English actress and writer (born 1967)

Clara Rachel Salaman (born 19 May 1967) is an English actress and writer.

She played the role of undercover CIB DS Claire Stanton in the long running ITV drama The Bill from 1999 to 2001. She first appeared in The Bill as a victim, Penny Thompson, in episode 6 of series 11 in 1995. She has also appeared in other television programmes, including A Touch of Frost, Kingdom and Heartbeat.

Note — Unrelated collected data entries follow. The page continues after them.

-- ==== Sys2Proof/Tests/Slice0.lean ====
section
/-! SUPPORT. Tests. The expected results come from spec/95_test_vectors.md (the vector is named in each comment), from the opcode map of
rule R76 for the decoding tests, and from the rules cited. Each test is one step on a small state. At the end, a witness for
the hypotheses of every obligation. -/

namespace Sys2Proof.Tests

open Sys2Proof Machine Claims

/-- The state after one step with this word at PROG_BASE + pc. -/
def after (s : State) (w : Nat) : Option State :=
  match step (s.withFetchWord 32 w) with
  | .next t => some t
  | .fault _ | .refused _ => none

/-- The reset state with a 16-bit value in a register. -/
def withReg (r : Byte) (v : Word) : State := State.reset.writeReg r v

/-- A state with a 16-bit value at 0x4200, the first heap byte. -/
def heap (s : State) (v : Word) : State := s.writeN 0x4200 2 v

/-- The fault record a step leaves, when it enters Faulted, with the code of its kind. -/
def faultOf (t : Option State) : Option (BitVec 4 × FaultRecord) :=
  match t with
  | some t => if t.state = .faulted then some (t.fault.kind.code, t.fault) else none
  | none => none

/-! ### The check of WellFormed, and decoding: the words are written out from rules R71, R75, R76 -/

/-- The one check: register index 32 is refused (rule R74), 31 accepted. -/
theorem test_ill_formed_register : (Instr.add 32 0).wellFormed = false ∧ (Instr.add 31 0).wellFormed = true := by decide

theorem test_decode_arithmetic :
    [0x01104200, 0x02104200, 0x03104200, 0x04104200, 0x05104200, 0x0600FFFF, 0x07100000].map (decodeTableWord 32) =
      [some (.add 16 0x4200), some (.sub 16 0x4200), some (.mul 16 0x4200), some (.div 16 0x4200),
       some (.mod 16 0x4200), some (.inc 0 0xFFFF), some (.dec 16 0)] := by decide

theorem test_decode_logical :
    [0x08104200, 0x09104200, 0x0A100010, 0x0B000000, 0x0C004200, 0x0D104200].map (decodeTableWord 32) =
      [some (.and 16 0x4200), some (.or 16 0x4200), some (.xor 16 0x0010), some (.not 0 0),
       some (.shl 0 0x4200), some (.shr 16 0x4200)] := by decide

theorem test_decode_comparison :
    [0x0E104200, 0x0F104200, 0x10104200, 0x11104200, 0x12104200, 0x13004200].map (decodeTableWord 32) =
      [some (.eq 16 0x4200), some (.neq 16 0x4200), some (.lt 16 0x4200), some (.gt 16 0x4200),
       some (.lte 16 0x4200), some (.gte 0 0x4200)] := by decide

theorem test_decode_stack :
    [0x14100000, 0x15110000, 0x16000000, 0x17100000].map (decodeTableWord 32) =
      [some (.push 16 0), some (.pop 17 0), some (.dup 0 0 0), some (.swap 16 0)] := by decide

theorem test_decode_control_flow :
    [0x18FF1235, 0x19000010, 0x1A000010, 0x1B000100, 0x1C000018, 0x1D000000].map (decodeTableWord 32) =
      [some (.jmp 0xFF 0x1235), some (.jmpt 0 0x0010), some (.jmpf 0 0x0010), some (.jz 0 0x0100),
       some (.call 0 0x0018), some (.ret 0 0 0)] := by decide

theorem test_decode_memory_register :
    [0x1E104200, 0x1F114200, 0x20101234].map (decodeTableWord 32) =
      [some (.load 16 0x4200), some (.store 17 0x4200), some (.mov 16 0x1234)] := by decide

theorem test_decode_io_system :
    [0x21000000, 0x22110000, 0x23010203, 0x00FFFFFF, 0x24C80000, 0x250909FF].map (decodeTableWord 32) =
      [some (.inp 0 0), some (.out 17 0), some (.lab 1 2 3), some (.nop 0xFF 0xFF 0xFF), some (.sys 0xC8 0 0),
       some (.halt 0x0909 0xFF)] := by decide

/-- VG14, VG15: the first illegal opcode and the last (rule R78). -/
theorem test_decode_illegal :
    [0x26010203, 0xFFFFFFFF].map (decodeTableWord 32) = [none, none] := by decide

/-- A byte list shorter than a record is refused by name (rule R70); a record is split off the front (rule R93). -/
theorem test_decode_bytes :
    decode OpcodeTable.default [0x20, 0x10, 0x12] = .error .truncated ∧
      decode OpcodeTable.default [0x20, 0x00, 0x00, 0x03, 0x25] = .ok (.mov 0 3, [0x25]) := by decide

/-! ### One step per vector -/

/-- VA1 -/
theorem test_add_wraps :
    (after (heap (withReg 16 0xFFFF) 0x0001) 0x01104200).map (fun t => (t.readReg 16, t.pc)) = some (0x0000, 0x0004) := by decide

/-- VA6: the operand is two bytes, the register keeps the low one -/
theorem test_add_byte_register :
    (after (heap (withReg 0 0x10) 0x1234) 0x01004200).map (fun t => (t.readReg 0, t.pc)) = some (0x44, 0x0004) := by decide

/-- VA2 -/
theorem test_sub_wraps :
    (after (heap (withReg 16 0) 0x0001) 0x02104200).map (fun t => (t.readReg 16, t.pc)) = some (0xFFFF, 0x0004) := by decide

/-- VA21 -/
theorem test_sub_own_bytes :
    (after (withReg 16 0x1234) 0x02100010).map (fun t => (t.readReg 16, t.pc)) = some (0, 0x0004) := by decide

/-- VA4 -/
theorem test_mul_low_half :
    (after (heap (withReg 16 0xFFFF) 0xFFFF) 0x03104200).map (fun t => (t.readReg 16, t.pc)) = some (0x0001, 0x0004) := by decide

/-- VA11 -/
theorem test_div_unsigned :
    (after (heap (withReg 16 0xFFFF) 0x0002) 0x04104200).map (fun t => (t.readReg 16, t.pc)) = some (0x7FFF, 0x0004) := by decide

/-- VA14 -/
theorem test_div_by_zero :
    faultOf (after ((withReg 16 9).setPc 4) 0x04104200) = some (5, ⟨.divideByZero, 4, 0x04, 0x10, 0x42, 0x00, 0x4200⟩) := by decide

/-- VA13: the divisor 0x0100 is not zero -/
theorem test_mod_byte_register :
    (after (heap (withReg 0 0xC8) 0x0100) 0x05004200).map (fun t => (t.readReg 0, t.pc)) = some (0xC8, 0x0004) := by decide

/-- VA17 -/
theorem test_inc_ignores_bytes :
    (after (withReg 0 0xFF) 0x0600FFFF).map (fun t => (t.readReg 0, t.pc)) = some (0, 0x0004) := by decide

/-- VA18 -/
theorem test_dec_wraps :
    (after (State.reset) 0x07100000).map (fun t => (t.readReg 16, t.pc)) = some (0xFFFF, 0x0004) := by decide

/-- VA23 -/
theorem test_operand_past_end :
    faultOf (after (withReg 16 5) 0x0110C4FF) = some (3, ⟨.outOfBounds, 0, 0x01, 0x10, 0xC4, 0xFF, 0xC4FF⟩) := by decide

/-- VH1 -/
theorem test_register_index_first :
    faultOf (after (State.reset) 0x0420FFFF) = some (3, ⟨.outOfBounds, 0, 0x04, 0x20, 0xFF, 0xFF, 0x0020⟩) := by decide

/-- VB1 -/
theorem test_and :
    (after (heap (withReg 16 0xF0F0) 0x3C3C) 0x08104200).map (fun t => (t.readReg 16, t.pc)) = some (0x3030, 0x0004) := by decide

/-- VB15 -/
theorem test_or_byte_register :
    (after (heap (withReg 0 0x01) 0xFF80) 0x09004200).map (fun t => (t.readReg 0, t.pc)) = some (0x81, 0x0004) := by decide

/-- VB16 -/
theorem test_xor_own_bytes :
    (after (withReg 16 0xBEEF) 0x0A100010).map (fun t => (t.readReg 16, t.pc)) = some (0, 0x0004) := by decide

/-- VB4 -/
theorem test_not_byte_register :
    (after (withReg 0 0xA5) 0x0B000000).map (fun t => (t.readReg 0, t.pc)) = some (0x5A, 0x0004) := by decide

/-- VB9 -/
theorem test_shl_masks_count :
    (after (heap (withReg 16 0x0001) 0xFF1F) 0x0C104200).map (fun t => (t.readReg 16, t.pc)) = some (0x8000, 0x0004) := by decide

/-- VB10 -/
theorem test_shl_byte_register :
    (after (heap (withReg 0 0x81) 0x0009) 0x0C004200).map (fun t => (t.readReg 0, t.pc)) = some (0x02, 0x0004) := by decide

/-- VB12 -/
theorem test_shr_logical :
    (after (heap (withReg 16 0x8000) 0x000F) 0x0D104200).map (fun t => (t.readReg 16, t.pc)) = some (0x0001, 0x0004) := by decide

/-- VC14 -/
theorem test_eq_all_operand_bits :
    (after (heap (withReg 0 0x05) 0x0105) 0x0E004200).map (fun t => (t.flag, t.pc)) = some (false, 0x0004) := by decide

/-- VC3 -/
theorem test_neq_equal :
    (after (heap (withReg 16 0x0005) 0x0005) 0x0F104200).map (fun t => (t.flag, t.pc)) = some (false, 0x0004) := by decide

/-- VC5 -/
theorem test_lt_unsigned :
    (after (heap (withReg 16 0x7FFF) 0x8000) 0x10104200).map (fun t => (t.flag, t.pc)) = some (true, 0x0004) := by decide

/-- VC7 -/
theorem test_gt_unsigned :
    (after (heap (withReg 16 0xFFFF) 0x0001) 0x11104200).map (fun t => (t.flag, t.pc)) = some (true, 0x0004) := by decide

/-- VC9 -/
theorem test_lte_equal :
    (after (heap (withReg 16 0x0005) 0x0005) 0x12104200).map (fun t => (t.flag, t.pc)) = some (true, 0x0004) := by decide

/-- VC13 -/
theorem test_gte_byte_register :
    (after (heap (withReg 0 0xFF) 0x0100) 0x13004200).map (fun t => (t.flag, t.pc)) = some (false, 0x0004) := by decide

/-- VD1 -/
theorem test_push_word :
    (after (withReg 16 0x1234) 0x14100000).map (fun t => (t.byte 0x01FE, t.byte 0x01FF, t.sp)) = some (0x12, 0x34, 0x01FE) := by decide

/-- VD7 -/
theorem test_push_one_byte_short :
    faultOf (after ((withReg 16 0x1234).setSp 0x0101) 0x14100000) = some (7, ⟨.stackOverflow, 0, 0x14, 0x10, 0, 0, 0x0101⟩) := by decide

/-- VD4 -/
theorem test_pop_top_byte :
    (after ((State.reset.writeN 0x01FE 2 0x1234).setSp 0x01FE) 0x15010000).map (fun t => (t.readReg 1, t.sp)) = some (0x12, 0x01FF) := by decide

/-- VD5 -/
theorem test_pop_empty :
    faultOf (after (withReg 0 0x77) 0x15000000) = some (6, ⟨.stackUnderflow, 0, 0x15, 0, 0, 0, 0x0200⟩) := by decide

/-- VD10 -/
theorem test_dup_byte :
    (after ((State.reset.setByte 0x01FF 0xAB).setSp 0x01FF) 0x16000000).map (fun t => (t.byte 0x01FE, t.sp)) = some (0xAB, 0x01FE) := by decide

/-- VD12 -/
theorem test_dup_full :
    faultOf (after (State.reset.setSp 0x0100) 0x16000000) = some (7, ⟨.stackOverflow, 0, 0x16, 0, 0, 0, 0x0100⟩) := by decide

/-- VD13 -/
theorem test_swap_word :
    (after (((withReg 16 0x2468).writeN 0x01FE 2 0x1234).setSp 0x01FE) 0x17100000).map
      (fun t => (t.readReg 16, t.readN 0x01FE 2, t.sp)) = some (0x1234, 0x2468, 0x01FE) := by decide

/-- VE2 -/
theorem test_jmp_unaligned :
    (after (State.reset.setPc 8) 0x18FF1235).map (fun t => (t.pc, t.readN 0x0030 2)) = some (0x1235, 0x1235) := by decide

/-- VE3, VE4 -/
theorem test_jmpt :
    (after ((State.reset.setPc 0x1C).setFlag true) 0x19000010).map (·.pc) = some 0x0010 ∧
      (after (State.reset.setPc 0x1C) 0x19000010).map (·.pc) = some 0x0020 := by decide

/-- VE5, VE6 -/
theorem test_jmpf :
    (after (State.reset.setPc 0x1C) 0x1A000010).map (·.pc) = some 0x0010 ∧
      (after ((State.reset.setPc 0x1C).setFlag true) 0x1A000010).map (·.pc) = some 0x0020 := by decide

/-- VE7, VE8 -/
theorem test_jz :
    (after (State.reset.setPc 4) 0x1B000100).map (·.pc) = some 0x0100 ∧
      (after ((State.reset.setPc 4).setFlag true) 0x1B000100).map (·.pc) = some 0x0008 := by decide

/-- VE9 -/
theorem test_call_saves_next :
    (after (State.reset.setPc 8) 0x1C000018).map (fun t => (t.ras.head?, t.rasCount, t.pc, t.sp)) =
      some (some 0x000C, 1, 0x0018, 0x0200) := by decide

/-- VE12 -/
theorem test_call_full :
    faultOf (after ((State.reset.setPc 8).setRasCount 16) 0x1C000018) = some (7, ⟨.stackOverflow, 8, 0x1C, 0, 0, 0x18, 0x0010⟩) := by decide

/-- VE10, P3: the entry keeps its value -/
theorem test_ret :
    (after (((State.reset.setRas (0x000C :: List.replicate 15 0)).setRasCount 1).setPc 0x20) 0x1D000000).map
      (fun t => (t.pc, t.rasCount, t.ras.head?)) = some (0x000C, 0, some 0x000C) := by decide

/-- VE11 -/
theorem test_ret_empty :
    faultOf (after (State.reset.setPc 0x20) 0x1D000000) = some (6, ⟨.stackUnderflow, 0x20, 0x1D, 0, 0, 0, 0⟩) := by decide

/-- VF5 -/
theorem test_load_overlapping :
    (after ((withReg 16 0x1122).writeReg 17 0x3344) 0x1E100011).map (fun t => (t.readReg 16, t.pc)) = some (0x2233, 0x0004) := by decide

/-- VF2 -/
theorem test_load_byte :
    (after (heap (withReg 0 0) 0xABCD) 0x1E004200).map (fun t => (t.readReg 0, t.pc)) = some (0xAB, 0x0004) := by decide

/-- VF9 -/
theorem test_store_byte :
    (after ((withReg 0 0x7E).writeN 0x4202 2 0x1122) 0x1F004202).map (fun t => (t.byte 0x4202, t.byte 0x4203)) = some (0x7E, 0x22) := by decide

/-- VF11 -/
theorem test_store_into_program :
    faultOf (after (withReg 16 0xAAAA) 0x1F1001FF) = some (3, ⟨.outOfBounds, 0, 0x1F, 0x10, 0x01, 0xFF, 0x01FF⟩) := by decide

/-- VF20 -/
theorem test_mov_byte_register :
    (after (State.reset) 0x20001234).map (fun t => (t.readReg 0, t.pc)) = some (0x34, 0x0004) := by decide

/-- VF21: Esp is not the stack cursor -/
theorem test_mov_esp :
    (after State.reset 0x201FFFFF).map (fun t => (t.readReg 31, t.sp)) = some (0xFFFF, 0x0200) := by decide

/-- VG2 -/
theorem test_in_zero_extends :
    (after ((withReg 16 0xFFFF).setInStream [0x80]) 0x21100000).map (fun t => (t.readReg 16, t.inPos)) = some (0x0080, 1) := by decide

/-- VG3 -/
theorem test_in_exhausted :
    faultOf (after (withReg 0 0x55) 0x21000000) = some (8, ⟨.ioError, 0, 0x21, 0, 0, 0, 0⟩) := by decide

/-- VG4 -/
theorem test_out_low_byte :
    (after (withReg 17 0x2468) 0x22110000).map (·.out) = some [0x68] := by decide

/-- VG6 -/
theorem test_lab :
    (after (State.reset.setPc 0x10) 0x23010203).map (·.pc) = some 0x0014 := by decide

/-- VG7, S8 -/
theorem test_nop :
    (after State.reset 0x00000000).map (fun t => (t.pc, t.readN 0x0030 2, t.flag)) = some (0x0004, 0x0004, false) := by decide

/-- VG9 -/
theorem test_sys :
    faultOf (after (State.reset.setPc 4) 0x24000000) = some (2, ⟨.unimplementedOpcode, 4, 0x24, 0, 0, 0, 0x0204⟩) := by decide

/-- VG10 -/
theorem test_halt :
    (after (State.reset.setPc 4) 0x25000007).map (fun t => (t.state, t.exitCode, t.pc, t.readN 0x0030 2, t.fault)) =
      some (.halted, 7, 0x0008, 0x0008, .zero) := by decide

/-- VG14 -/
theorem test_illegal_opcode :
    faultOf (after (State.reset) 0x26010203) = some (1, ⟨.invalidOpcode, 0, 0x26, 0x01, 0x02, 0x03, 0x0200⟩) := by decide

/-- VE15, VE16: a fetch that would end outside the program segment, and the wrap of the info (rule R72, C14). -/
theorem test_fetch_bounds :
    (step ((State.reset.setState .running).setPc 0x3FFD) = .next ((State.reset.setState .running).setPc 0x3FFD).fetchFault) ∧
      ((State.reset.setState .running).setPc 0x3FFD).fetchFault.fault = ⟨.outOfBounds, 0x3FFD, 0, 0, 0, 0, 0x41FD⟩ ∧
      ((State.reset.setState .running).setPc 0xFFFE).fetchFault.fault = ⟨.outOfBounds, 0xFFFE, 0, 0, 0, 0, 0x01FE⟩ :=
  ⟨rfl, by decide, by decide⟩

Her first novel was Shame on You, and in a related piece recalled her own family upbringing as part of an unnamed religious cult in The Guardian in July 2009. The school has been named as one of the St James Independent Schools, following the precepts of the School of Philosophy and Economic Science. Her second novel, The Boat, appeared in 2014, based on her real experience aged 18 when Salaman and her fiancé hitched a ride on a yacht with couple who claimed to sexually abuse their young daughter. While criticisms were made of Salaman's failure to report the suspected abuse, Salaman provided her reasoning to The Guardian.
She has adapted her third novel, Too Close (published pseudonymously as Natalie Daniels), into a three-part television series of the same name.